To Compare or Not to Compare

Few days back, I was analyzing my portfolio’s performance in 2015. Though I haven’t fixed an exact date for this annual exercise, I generally do it either in last week of December or first week of January.

Comparing Stock Portfolios

So once I was through with the exercise, I felt that considering it was a negative year for indices, my portfolio giving positive returns was good enough. I felt moderately happy.
Then I happened to have a chat with a friend who is also quite passionate about markets.
His portfolio did far better than mine. Infact his knack of getting in and out of markets regularly in 2015, resulted in him doing almost 10% better than me.
Now I was not as happy as I was before talking to him. 🙂
Its natural. I am a human.
Even though I was happy that previous year gave me some good opportunities to buy shares of good companies, somewhere inside me I had a feeling that I too would have loved to see my portfolio doing better than what I actually managed in 2015.
I know that it sounds like having the cake and eating it too. But this is what I felt. Nevertheless, I know one thing. It is not possible to beat the markets and everyone, every year.
Even Buffett can’t do it.
So why should I be bothered about doing better than everyone else?
As long as the average CAGR of my overall portfolio (MF+Equity) remains in line with my low expectations (which means I need to invest more every month and I am happy doing it), I should be a satisfied person.
I came across some contextually relevant lines while reading the 1990 Memo by Howard Marks (I planto read all available ones this year), where he said something that was comforting:
There will always be cases and years in which, when all goes right, those who take on more risk will do better than we do. In the long run, however, I feel strongly that seeking relative performance which is just a little bit above average on a consistent basis – with protection against poor absolute results in tough times — will prove more effective than “swinging for the fences.”
This made perfect sense to me. I am a firm believer of protecting the downside. Infact my bias toward Return OF Capital is so much more than Return ON Capital, that I regularly pass interesting but riskier opportunities.
As investors, we grossly underestimate the power having slightly-better-than-average performance over long periods. And as Marks say:
I feel strongly that attempting to achieve a superior long-term record by stringing together a run of top-decile years is unlikely to succeed. Rather, striving to do a little better than average every year – and through discipline to have highly superior relative results in bad times – is:
  • less likely to produce extreme volatility,
  • less likely to produce huge losses which can’t be recouped and, most importantly,
  • more likely to work (given the fact that all of us are only human).
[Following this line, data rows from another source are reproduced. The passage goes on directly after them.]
theorem State.OutKept.afterStep {d : Duties} {s : State} (hk : s.OutKept d) (h : d.allow s.inp s.openTick = true) :
    s.afterStep.OutKept (d.next s.inp s.openTick) := by
  have hinv := afterStep_inv hk.inv
  have hc : s.afterStep.cfg.outSide = .outep := afterStep_cfg s ▸ hk.outep
  by_cases hb : s.cfg.outBuilt = true
  · obtain ⟨hl, hf⟩ := (hk.follows hb).afterStep hk.inv hk.outep ⟨hb, hk.noFault⟩ h
    exact ⟨hinv, hc, hl.2, fun _ => hf⟩
  · obtain ⟨-, -, -, -, -, -, hof⟩ := sameOut_afterStep_of_not_outLive (s := s) fun hl => hb hl.1
    exact ⟨hinv, hc, hof.trans hk.noFault, fun hb' => absurd (afterStep_cfg s ▸ hb') hb⟩

/-- What such a run keeps of the IN side. -/
structure State.InKept (s : State) : Prop where
  inv     : s.Inv
  noFault : s.inFault = none

theorem State.InKept.afterStep {d : Duties} {s : State} (hk : s.InKept) (h : d.allow s.inp s.openTick = true) :
    s.afterStep.InKept := by
  refine ⟨afterStep_inv hk.inv, ?_⟩
  by_cases hl : s.inLive
  · cases hrst : s.openTick.inp.inRst
    · exact (afterStep_inFault hl hrst).trans (inTickFault_of_allow hk.inv hl h)
    · exact afterStep_inFault_of_reset hl hrst
  · obtain ⟨-, -, -, -, hif⟩ := sameIn_afterStep_of_not_inLive hl
    exact hif.trans hk.noFault

end Sys2Proof.Machine

/-! ## The statements -/

namespace Sys2Proof.Proofs

open Sys2Proof.Machine

/-- Settles O60: each fault's condition breaks a duty of its tick, but for MF7 and for MF8 behind an MBIN, which the count
of the packet's bytes and the offer held exclude over the run. -/
theorem dutifulRunsTakeNoFault : Obligations.DutifulRunsTakeNoFault := by
  intro k s hinv hc hnS hhold hof hif hd
  have hempty : s.packetBytes = 0 := by simp [State.packetBytes, Bd.held, hnS, hhold]
  have hfollows : Duties.start.Follows s := ⟨hempty.le, fun _ => Nat.zero_le _⟩
  obtain ⟨_, hout⟩ := dutifulFrom_keeps (P := fun d t => t.OutKept d) (fun _ _ => State.OutKept.afterStep) k
    ⟨hinv, hc, hof, fun _ => hfollows⟩ hd
  obtain ⟨_, hin⟩ := dutifulFrom_keeps (P := fun _ t => t.InKept) (fun _ _ => State.InKept.afterStep) k ⟨hinv, hif⟩ hd
  exact ⟨hout.noFault, hin.noFault⟩
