-- ==== Sys2Proof/Word.lean ====
section
/-! DEFINITION. The word types of the EZ6140: the sizes in which values cross the ports (R196, R197). -/

namespace Sys2Proof

/-- One byte on a port, in a DRAM slot or on a flash page. -/
abbrev Byte := BitVec 8

/-- A two-byte parameter or field, sent least significant byte first (R196). -/
abbrev Half := BitVec 16

/-- A four-byte parameter or field, sent least significant byte first (R196). -/
abbrev Word := BitVec 32

end Sys2Proof
end

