-- ==== Sys2Proof/Machine/Bytes.lean ====
section
/-! DEFINITION. Byte order (R196), the two CRCs (R66, R168) and the other arithmetic on bytes that the blocks share. -/

namespace Sys2Proof.Machine

/-- A two-byte field, least significant byte first (R196). -/
def leHalf (h : Half) : List Byte := [h.extractLsb' 0 8, h.extractLsb' 8 8]

/-- A four-byte field, least significant byte first (R196). -/
def leWord (w : Word) : List Byte :=
  [w.extractLsb' 0 8, w.extractLsb' 8 8, w.extractLsb' 16 8, w.extractLsb' 24 8]

/-- A number as a one-byte field. -/
def byteOf (n : Nat) : Byte := BitVec.ofNat 8 n

/-- A number as a two-byte field. -/
def le2 (n : Nat) : List Byte := leHalf (BitVec.ofNat 16 n)

/-- A number as a four-byte field. -/
def le4 (n : Nat) : List Byte := leWord (BitVec.ofNat 32 n)

/-- A signed one-byte field, in two's complement (R196). -/
def signedByte (i : Int) : Byte := BitVec.ofInt 8 i

/-- A one-byte field that is 0xFF when absent (R196). -/
def byteOrAbsent : Option Nat → Byte
  | none => 0xFF
  | some n => byteOf n

/-- A two-byte field that is 0xFFFF when absent (R196). -/
def halfOrAbsent : Option Nat → List Byte
  | none => [0xFF, 0xFF]
  | some n => le2 n

/-- A four-byte field that is 0xFFFFFFFF when absent (R196). -/
def wordOrAbsent : Option Word → List Byte
  | none => [0xFF, 0xFF, 0xFF, 0xFF]
  | some w => leWord w

/-- A flag as bit `i` of a byte. -/
def flagBit (i : Nat) (b : Bool) : Nat := if b then 2 ^ i else 0

/-- The byte at place `i`; places past the end read 0xFF. -/
def byteAt (bs : List Byte) (i : Nat) : Byte := bs.getD i 0xFF

/-- The two-byte field at place `i`. -/
def halfAt (bs : List Byte) (i : Nat) : Half := byteAt bs (i + 1) ++ byteAt bs i

/-- The four-byte field at place `i`. -/
def wordAt (bs : List Byte) (i : Nat) : Word :=
  byteAt bs (i + 3) ++ byteAt bs (i + 2) ++ byteAt bs (i + 1) ++ byteAt bs i

/-- `bs` with 0xFF after its last byte, to a length of `n`. -/
def padTo (n : Nat) (bs : List Byte) : List Byte := (bs ++ List.replicate n 0xFF).take n

/-- A flash page of `bs` with 0xFF after its last byte. -/
def padPage (bs : List Byte) : List Byte := padTo Config.pageBytes bs

/-- Page `i` of a run of bytes cut into flash pages. -/
def pageOf (bs : List Byte) (i : Nat) : List Byte :=
  padPage ((bs.drop (Config.pageBytes * i)).take Config.pageBytes)

/-- `f` applied `n` times. -/
def repeatTimes {α : Type} (f : α → α) : Nat → α → α
  | 0, a => a
  | n + 1, a => repeatTimes f n (f a)

/-- One bit of the reflected CRC-32 with polynomial 0xEDB88320 (R66). -/
def crc32Bit (c : Word) : Word := if c.getLsbD 0 then (c >>> 1) ^^^ 0xEDB88320 else c >>> 1

/-- One byte of the CRC-32. -/
def crc32Byte (c : Word) (b : Byte) : Word := repeatTimes crc32Bit 8 (c ^^^ b.setWidth 32)

/-- The CRC-32 of a run whose CRC-32 so far is `c`, continued over `bs` (R66, R139). -/
def crc32From (c : Word) (bs : List Byte) : Word := ~~~ (bs.foldl crc32Byte (~~~ c))

/-- The CRC-32 of R66: initial value 0xFFFFFFFF, final complement. -/
def crc32 (bs : List Byte) : Word := crc32From 0 bs

/-- One bit of the CRC-16 with polynomial 0x1021, not reflected (R168). -/
def crc16Bit (c : Half) : Half := if c.getLsbD 15 then (c <<< 1) ^^^ 0x1021 else c <<< 1

/-- One byte of the CRC-16. -/
def crc16Byte (c : Half) (b : Byte) : Half := repeatTimes crc16Bit 8 (c ^^^ (b.setWidth 16 <<< 8))

/-- The CRC-16 of R168: initial value 0xFFFF, no final complement. -/
def crc16 (bs : List Byte) : Half := bs.foldl crc16Byte 0xFFFF

/-- Both ports' values, read and changed by port. -/
def Both.get {α : Type} (x : Both α) : Port → α
  | .A => x.a
  | .B => x.b

/-- The value of one port replaced. -/
def Both.set {α : Type} (x : Both α) (p : Port) (v : α) : Both α :=
  match p with
  | .A => { x with a := v }
  | .B => { x with b := v }

/-- The value of one port changed. -/
def Both.modify {α : Type} (x : Both α) (p : Port) (f : α → α) : Both α := x.set p (f (x.get p))

/-- The same value for both ports. -/
def Both.same {α : Type} (v : α) : Both α := ⟨v, v⟩

/-- The other port: the peer's (chapter 10). -/
def peer : Port → Port
  | .A => .B
  | .B => .A

/-- The code of a port in a field (R196). -/
def portCode : Port → Nat
  | .A => 0
  | .B => 1

/-- The entry of a table at `i`; places past the end read the default. -/
def tableGet {α : Type} {n : Nat} (t : Vector α n) (i : Nat) (d : α) : α := t.toList.getD i d

/-- A table with the entry at `i` replaced. -/
def tableSet {α : Type} {n : Nat} (t : Vector α n) (i : Nat) (v : α) : Vector α n :=
  ⟨(t.toList.set i v).toArray, by simp⟩

/-- A table with every entry changed. -/
def tableMap {α : Type} {n : Nat} (f : α → α) (t : Vector α n) : Vector α n :=
  ⟨(t.toList.map f).toArray, by simp⟩

/-- A table with every entry changed by a function of its place. -/
def tableMapIdx {α : Type} {n : Nat} (f : Nat → α → α) (t : Vector α n) : Vector α n :=
  ⟨(t.toList.mapIdx f).toArray, by simp⟩

/-- A number in a strictly ascending list. -/
def insertAscending (n : Nat) : List Nat → List Nat
  | [] => [n]
  | m :: ms => if n < m then n :: m :: ms else if n = m then m :: ms else m :: insertAscending n ms

end Sys2Proof.Machine
end

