-- ==== Sys2Proof/Machine/Spool.lean ====
section
/-! DEFINITION. The spool controller (chapter 8): records, reservations, the staging ring, allocation, the ends of a
download, fetches and the directory; with the retirement of blocks (R162), which cuts reservations. -/

namespace Sys2Proof.Machine

/-! ### Reservations (R138, R162) -/

/-- The blocks that a declared length needs (R134). -/
def blocksNeeded (declared : Nat) : Nat := (declared + 262143) / Config.blockBytes

/-- The total reservation (R138). -/
def totalReservation (s : Part) : Nat := (s.spool.records.toList.map Record.reservation).sum

/-- The blocks of the free pool and the erase-pending list together (R138). -/
def poolBlocks (s : Part) : Nat := s.flash.free.length + s.flash.erasePending.length

/-- The blocks available (R138). -/
def availableBlocks (s : Part) : Nat := poolBlocks s - totalReservation s

/-- Whether a record's reservation can be cut (R162). -/
def cuttable (v : Record) : Bool :=
  decide (0 < v.reservation) && (decide (v.state = .opened) || decide (v.state = .stalled) || decide (v.state = .sealing))

/-- The cuttable record with the highest open sequence (R162). -/
def highestOpen (s : Part) : Option Nat :=
  ((records s).foldl
    (fun best x =>
      if cuttable x.2 then
        match best with
        | none => some x
        | some y => if y.2.seq < x.2.seq then some x else best
      else best) none).map Prod.fst

/-- Reservations cut, highest open sequence first, until the total no longer exceeds the pool (R162). -/
def cutReservationsBy : Nat → Part → Part
  | 0, s => s
  | n + 1, s =>
      if totalReservation s ≤ poolBlocks s then s
      else
        match highestOpen s with
        | none => s
        | some r =>
            cutReservationsBy n
              (modifyRecord r (fun v => { v with reservation := v.reservation - (totalReservation s - poolBlocks s) }) s)

/-- Reservations cut over all 32 records. -/
def cutReservations (s : Part) : Part := cutReservationsBy 32 s

/-! ### Block lists (R161, R162) -/

/-- Blocks joined to the tail of the erase-pending list. -/
def pendBlocks (hold : Hold) (bs : List Nat) (f : Flash) : Flash :=
  { f with erasePending := f.erasePending ++ bs.map fun b => { block := b, hold := hold } }

/-- A block out of the erase-pending list. -/
def unpend (b : Nat) (f : Flash) : Flash := { f with erasePending := f.erasePending.filter fun e => decide (e.block ≠ b) }

/-- An erased block joins the free pool (R161). -/
def joinFree (b : Nat) (f : Flash) : Flash := { unpend b f with free := insertAscending b f.free }

/-- The oldest erase-pending block that is not held (R161). -/
def oldestUnheld (f : Flash) : Option Nat := (f.erasePending.find? fun e => decide (e.hold = .free)).map ErasePending.block

/-- The held marks that an entry ends (R161). -/
def endHolds (h : Hold) (f : Flash) : Flash :=
  { f with erasePending := f.erasePending.map fun e => if e.hold = h then { e with hold := .free } else e }

/-- Whether the retired list holds all the blocks it can (R162). -/
def retiredFull (s : Part) : Bool := decide (Config.retiredPlaces ≤ s.flash.retired.length)

/-- The spool made WORN, if it is READY (R162). -/
def wearOut (f : Flash) : Flash := { f with spool := if f.spool = .ready then .worn else f.spool }

/-- A spool block retired, the cause coded as R197 codes it: 0 PROGRAM, 1 ERASE. A retirement that finds the list full
lists no block, makes the spool WORN if it is not, and is reported with the WORN mark (R162). -/
def retire (b cause : Nat) (s : Part) : Part :=
  if retiredFull s then
    raiseFlash ([2] ++ le2 b) (queueEntry (.retire (BitVec.ofNat 16 b) true) (modifyFlash wearOut s))
  else
    let s := modifyFlash (fun f => { unpend b f with free := f.free.filter (fun x => decide (x ≠ b)), retired := f.retired ++ [b] }) s
    let s := queueEntry (.retire (BitVec.ofNat 16 b) false) s
    cutReservations (raiseFlash ([1] ++ le2 b ++ [byteOf cause, byteOf s.flash.retired.length]) s)

/-! ### Allocation (R143) -/

/-- The first free block at or after the allocation pointer, counting on from 8 after 1,023. -/
def firstFree (pointer : Nat) (free : List Nat) : Option Nat :=
  match free.find? fun b => decide (pointer ≤ b) with
  | some b => some b
  | none => free.head?

/-- A free block taken, and the pointer moved past it (R143, step 1). -/
def takeFree (b : Nat) (s : Part) : Part :=
  modifySpool (fun x => { x with pointer := if b = 1023 then 8 else b + 1 })
    (modifyFlash (fun f => { f with free := f.free.filter fun x => decide (x ≠ b) }) s)

/-- What stands in the pool for an allocation (R143, steps 1 to 4). -/
def findBlock (s : Part) : Allocation :=
  match firstFree s.spool.pointer s.flash.free with
  | some b => .taken b
  | none =>
      if s.flash.spool = .worn ∨ s.flash.erasePending.isEmpty then .nothing
      else
        match oldestUnheld s.flash with
        | some b => .erase b
        | none => .waits

/-- Whether a record may draw a block: on its own reservation, or on unreserved blocks (R138, R143). -/
def mayDraw (r : Nat) (s : Part) : Bool :=
  decide (0 < (record s r).reservation) || decide (totalReservation s < poolBlocks s)

/-- An allocation for a record (R143). -/
def allocate (r : Nat) (s : Part) : Allocation := if mayDraw r s then findBlock s else .nothing

/-- A record's reservation drawn on (R143). -/
def drawReservation (r : Nat) (s : Part) : Part := modifyRecord r (fun v => { v with reservation := v.reservation - 1 }) s

/-- A block joins a record's extent list as its next position (R143). -/
def extend (r b : Nat) (s : Part) : Part := modifyRecord r (fun v => { v with extent := v.extent ++ [b] }) s

/-! ### The staging ring (R140, R141) -/

/-- The staging ring changed. -/
def modifyRing (f : List Staged → List Staged) (s : Part) : Part := modifySpool (fun x => { x with ring := f x.ring }) s

/-- The occupancy of the ring. -/
def occupancy (s : Part) : Nat := s.spool.ring.length
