-- ==== Sys2Proof/Machine/Ports.lean ====
section
/-! DEFINITION. The ports (chapter 11): select, the answer of a transaction at its deselect, and the notice unit's
commands. -/

namespace Sys2Proof.Machine

/-! ### Select (R116, R188, R190) -/

/-- How a transaction selected now will be answered (R123, R190). -/
def lineAtSelect (s : Part) : Line :=
  if !alive s || s.power.forcedOff then .ignored
  else
    match s.power.state with
    | .off => .ignored
    | .boot => .boot
    | .hold => .hold
    | .active => .taken
    | .settling => .taken

/-- The status bytes of the command byte, which the part drives unless it ignores the transaction (R188, R190). -/
def sampleStatus (s : Part) (p : Port) (u : PortUnit) : PortUnit :=
  { u with status0 := statusByte0 s p, status1 := statusByte1 s p }

/-- A port selected. A select in HOLD moves the part to SETTLING (R116). -/
def selectPort (p : Port) (s : Part) : Part :=
  if (port s p).line ≠ .deselected then s
  else
    let line := lineAtSelect s
    if line = .ignored then modifyPort p (fun u => { u with line := .ignored }) s
    else
      leaveHold (modifyPort p (fun u => { sampleStatus s p u with line := line }) s)

/-! ### Deselect (R189, R190) -/

/-- A port deselected. -/
def deselected (u : PortUnit) : PortUnit := { u with line := .deselected, sample := none }

/-- The data of a transaction that is deselected: that of its read's sample, if one was taken (R188). -/
def sentData (u : PortUnit) (data : List Byte) : List Byte :=
  match u.sample with
  | none => data
  | some x => x.data

/-- A transaction's result recorded at its deselect (R190). -/
def settle (p : Port) (r : Reply) (s : Part) : Part :=
  modifyPort p (fun u => { deselected u with lastResult := r.code, lastValue := r.value, data := sentData u r.data }) s

/-- A STATUS settled: its data goes out, and the last result stays as it was (R190). -/
def settleStatus (p : Port) (data : List Byte) (s : Part) : Part :=
  modifyPort p (fun u => { deselected u with data := sentData u data }) s

/-- A command that answers, or whose result a consent reset has taken with it. -/
def settleWith (p : Port) (x : Part × Option Reply) : Part :=
  match x.2 with
  | some r => settle p r x.1
  | none => modifyPort p deselected x.1

/-- A transaction from its select on: what is ignored, what woke the part (R116), and what `f` answers otherwise. A
command on a port not yet selected is the whole transaction. -/
def transaction (p : Port) (f : Line → Part → Part) (s : Part) : Part :=
  let s := selectPort p s
  match (port s p).line with
  | .deselected => s
  | .ignored => modifyPort p deselected s
  | .hold => settle p { code := .woken } s
  | .boot => f .boot s
  | .taken => f .taken s

/-- A command that the rights unit has checked (R180 to R182), with its refusals while an orderly OFF is in progress. -/
def checked (i : Instr) (p : Port) (f : Part → Part × Option Reply) (s : Part) : Part :=
  match verdict i p s with
  | .pass => settleWith p (owned (codeOf i) f s)
  | .refer => settle p { code := .referred } (refer i p s)
  | .refuse c => settle p { code := c } s

/-- A command's whole transaction: data sent to a command that takes none (R189), the STARTING answer of BOOT (R127,
R190), the rights unit's check and the owning block. -/
def transact (i : Instr) (f : Part → Part × Option Reply) (s : Part) : Part :=
  let p := commandPort i
  transaction p
    (fun line s =>
      if strayData i ≠ 0 then settle p { code := .badParam } s
      else if line = .boot ∧ !takenInBoot (codeOf i) then settle p { code := .starting } s
      else checked i p f s) s

/-- A read that changes nothing and answers OK with its bytes. -/
def reply (f : Part → List Byte) (s : Part) : Part × Option Reply := (s, some { code := .ok, data := f s })

/-- A read that changes nothing and may be refused. -/
def replyWith (f : Part → Reply) (s : Part) : Part × Option Reply := (s, some (f s))

/-! ### The sample of a read (R188) -/

/-- Whether a transaction's read takes its sample: it is taken, or in BOOT it is one that BOOT takes (R190). -/
def samplesIn (code : Nat) : Line → Bool
  | .taken => true
  | .boot => takenInBoot code
  | .hold => false
  | .ignored => false
  | .deselected => false

/-- A sample taken, unless the transaction has taken it already. -/
def ensureSample (x : ReadSample) (u : PortUnit) : PortUnit := if u.sample.isNone then { u with sample := some x } else u

/-- The sample of a read that is no NOTICE READ. -/
def dataSample (data : List Byte) : ReadSample := { data := data, kind := none, raises := 0 }

/-- The moment at which a read samples (R188). A port not yet selected is selected by it. -/
def sampleRead (code : Nat) (p : Port) (f : Part → ReadSample) (s : Part) : Part :=
  let s := selectPort p s
  if samplesIn code (port s p).line then modifyPort p (ensureSample (f s)) s else s

/-- The data that a read drives if it is sampled now: none where it would be refused. -/
def drivenData (i : Instr) (p : Port) (f : Part → Part × Option Reply) (s : Part) : List Byte :=
  match verdict i p s, (f s).2 with
  | .pass, some r => r.data
  | _, _ => []

/-- A read: its sample fixes the data, and its deselect the result (R188; log entry 13). -/
def readTransaction (i : Instr) (m : ReadMoment) (f : Part → Part × Option Reply) (s : Part) : Part :=
  match m with
  | .sample => sampleRead (codeOf i) (commandPort i) (fun s => dataSample (drivenData i (commandPort i) f s)) s
  | .deselect => transact i f s

/-- STATUS's sample and its transaction (R190, R195). -/
def statusTransaction (p : Port) (m : ReadMoment) (s : Part) : Part :=
  match m with
  | .sample => sampleRead 0 p (fun s => dataSample (statusBytes s p)) s
  | .deselect => transaction p (fun _ s => settleStatus p (statusBytes s p) s) s

/-- A transaction whose command byte names no command (R189, R197). -/
def unknownTransaction (p : Port) (s : Part) : Part := transaction p (fun _ s => settle p { code := .badParam } s) s

/-- A transaction cut short (R189). A STATUS cut short leaves the last result as it was (R190). -/
def abortedTransaction (p : Port) (cause : AbortCause) (s : Part) : Part :=
  transaction p
    (fun _ s => if cause = .shortRead 0 then settleStatus p [] s else settle p { code := .aborted } s) s

/-! ### The notice unit's commands (R193, R194) -/

/-- The kind that a NOTICE READ returns: of highest priority, pending and enabled (R193). -/
def nextNotice (u : NoticeUnit) : Option NoticeKind := allKinds.find? (readable u)

/-- The ten bytes of a notice record (R197). Of a record of kind NONE the count byte is 0xFF like the detail: R197 gives
it no value (DESIGN CHOICE, log entry 41). -/
def noticeBytes (u : NoticeUnit) : List Byte :=
  match nextNotice u with
  | none => padTo 10 [0]
  | some k =>
      match notice u k with
      | none => padTo 10 [0]
      | some n => [byteOf (kindIndex k + 1), byteOf n.count] ++ n.detail

/-- The sample of a NOTICE READ (R193). -/
def noticeSample (u : NoticeUnit) : ReadSample := { data := noticeBytes u, kind := nextNotice u, raises := 0 }

/-- What a completed NOTICE READ clears: the kind returned, or, when it was raised since the sample, its earlier
occurrences (R193). -/
def readNotice (x : ReadSample) (u : NoticeUnit) : NoticeUnit :=
  match x.kind with
  | none => u
  | some k =>
      if x.raises = 0 then setNotice k none u
      else setNotice k ((notice u k).map fun n => { n with count := min 255 x.raises }) u

/-- A NOTICE READ deselected with all its bytes clocked out: the result is OK (R193). -/
def finishNotice (u : PortUnit) : PortUnit :=
  let x := u.sample.getD (noticeSample u.notices)
  { deselected u with notices := readNotice x u.notices, lastResult := .ok, lastValue := 0, data := x.data }

/-- NOTICE READ's sample and its transaction (R193). -/
def noticeTransaction (p : Port) (m : ReadMoment) (s : Part) : Part :=
  match m with
  | .sample => sampleRead 2 p (fun s => noticeSample (port s p).notices) s
  | .deselect => transaction p (fun _ s => modifyPort p finishNotice s) s

/-- NOTICE MASK's check and effect (R194). -/
def setMask (p : Port) (enables : Half) (master : Byte) (s : Part) : Part × Option Reply :=
  let u := (port s p).notices
  match flagOf master with
  | none => (s, some { code := .badParam })
  | some m =>
      if enables.getLsbD 15 then (s, some { code := .badParam })
      else
        (modifyPort p (fun x => { x with notices := { x.notices with enables := enables, master := m } }) s,
          some { code := .ok, value := BitVec.ofNat 32 (u.enables.toNat + flagBit 16 u.master) })

end Sys2Proof.Machine
end

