-- ==== Sys2Proof/Machine/LightCommands.lean ====
section
/-! DEFINITION. The commands of the light and of the battery monitor (chapters 5 and 6). -/

namespace Sys2Proof.Machine

/-- LIGHT SET (R84). -/
def execLightSet (tx : Tx) (brightness : Half) (warmth : Byte) (rampStep : Half) (s : State) : Host.Outcome State Fault Refusal :=
  done (transact (.lightSet tx brightness warmth rampStep) (setLight brightness warmth rampStep)) s

/-- LIGHT READ (R95). -/
def execLightRead (rx : Rx) (s : State) : Host.Outcome State Fault Refusal :=
  done (readTransaction (.lightRead rx) rx.moment (reply lightBytes)) s

/-- BATTERY SETTINGS (R107). -/
def execBatterySettings (tx : Tx) (resistance : Half) (s : State) : Host.Outcome State Fault Refusal :=
  done (transact (.batterySettings tx resistance) (setResistance resistance)) s

/-- BATTERY READ (R108). -/
def execBatteryRead (rx : Rx) (s : State) : Host.Outcome State Fault Refusal :=
  done (readTransaction (.batteryRead rx) rx.moment (reply batteryBytes)) s

end Sys2Proof.Machine
end

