-- ==== Sys2Proof/Machine/SpoolCommands.lean ====
section
/-! DEFINITION. The commands of the spool and of the flash engine (chapters 8 and 9). -/

namespace Sys2Proof.Machine

/-- DOWNLOAD OPEN (R137). -/
def execDownloadOpen (tx : Tx) (title : Word) (declared : Word) (s : State) : Host.Outcome State Fault Refusal :=
  done (transact (.downloadOpen tx title declared) (withArbiter (openDownload tx.port title declared))) s

/-- CHUNK WRITE (R139). -/
def execChunkWrite (p : Port) (record : Byte) (offset : Word) (data : List Byte) (s : State) : Host.Outcome State Fault Refusal :=
  done (transact (.chunkWrite p record offset data) (withArbiter (writeChunk p record offset data))) s

/-- DOWNLOAD SEAL (R146, R147). -/
def execDownloadSeal (tx : Tx) (record : Byte) (expected : Word) (s : State) : Host.Outcome State Fault Refusal :=
  done (transact (.downloadSeal tx record expected) (withArbiter (sealDownload tx.port record expected))) s

/-- DOWNLOAD ABANDON (R148). -/
def execDownloadAbandon (tx : Tx) (record : Byte) (s : State) : Host.Outcome State Fault Refusal :=
  done (transact (.downloadAbandon tx record) (withArbiter (abandonDownload tx.port record))) s

/-- DOWNLOAD CLAIM (R149). -/
def execDownloadClaim (tx : Tx) (record : Byte) (s : State) : Host.Outcome State Fault Refusal :=
  done (transact (.downloadClaim tx record) (withArbiter (claimDownload record))) s

/-- DOWNLOAD RELEASE (R149). -/
def execDownloadRelease (tx : Tx) (record : Byte) (s : State) : Host.Outcome State Fault Refusal :=
  done (transact (.downloadRelease tx record) (withArbiter (releaseDownload record))) s

/-- FETCH (R151, R152). -/
def execFetch (tx : Tx) (record : Byte) (offset : Word) (length : Half) (s : State) : Host.Outcome State Fault Refusal :=
  done (transact (.fetch tx record offset length) (withArbiter (startFetch tx.port record offset length))) s

/-- FETCH DATA (R152). -/
def execFetchData (rx : Rx) (s : State) : Host.Outcome State Fault Refusal :=
  done (readTransaction (.fetchData rx) rx.moment (fetchHeld rx.port)) s

/-- DIRECTORY READ (R153). -/
def execDirectoryRead (rx : Rx) (s : State) : Host.Outcome State Fault Refusal :=
  done (readTransaction (.directoryRead rx) rx.moment (replyWith directoryReply)) s

/-- SPOOL FORMAT (R174). -/
def execSpoolFormat (tx : Tx) (s : State) : Host.Outcome State Fault Refusal :=
  done (transact (.spoolFormat tx) formatSpool) s

/-- FLASH HEALTH READ (R175). -/
def execFlashHealthRead (rx : Rx) (s : State) : Host.Outcome State Fault Refusal :=
  done (readTransaction (.flashHealthRead rx) rx.moment (reply healthBytes)) s

end Sys2Proof.Machine
end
Now when I say that I regularly pass riskier opportunities, it is because it would have required me to stick my neck out of my area of understanding (called circle of competence) and increase the chance of not knowing what to do if things did not fare as I expected them to. So it’s still possible that I might have had a better performance last year if I had taken those riskier bets.

But as Marks puts it, that bold steps taken in pursuit of great performance can just as easily be wrong as right. Even worse, a combination of far above average and far below average years can lead to a long-term record which is characterized by volatility and mediocrity.
Reading this memo clearly shows why there is no point in playing the comparison game. Being young, a 12% average return over the next 3 decades might be enough for me. For somebody else, even a 18% return might not be enough or satisfying or both. So as long as I don’t take too many risks and limit my direct equity investments to only high-conviction ones, I am sure that I will do just fine. 🙂
The best foundation for above-average long-term performance is an absence of disasters. I know all this sounds good in theory but is difficult in practice. But it is the truth and the reason why good investors do well.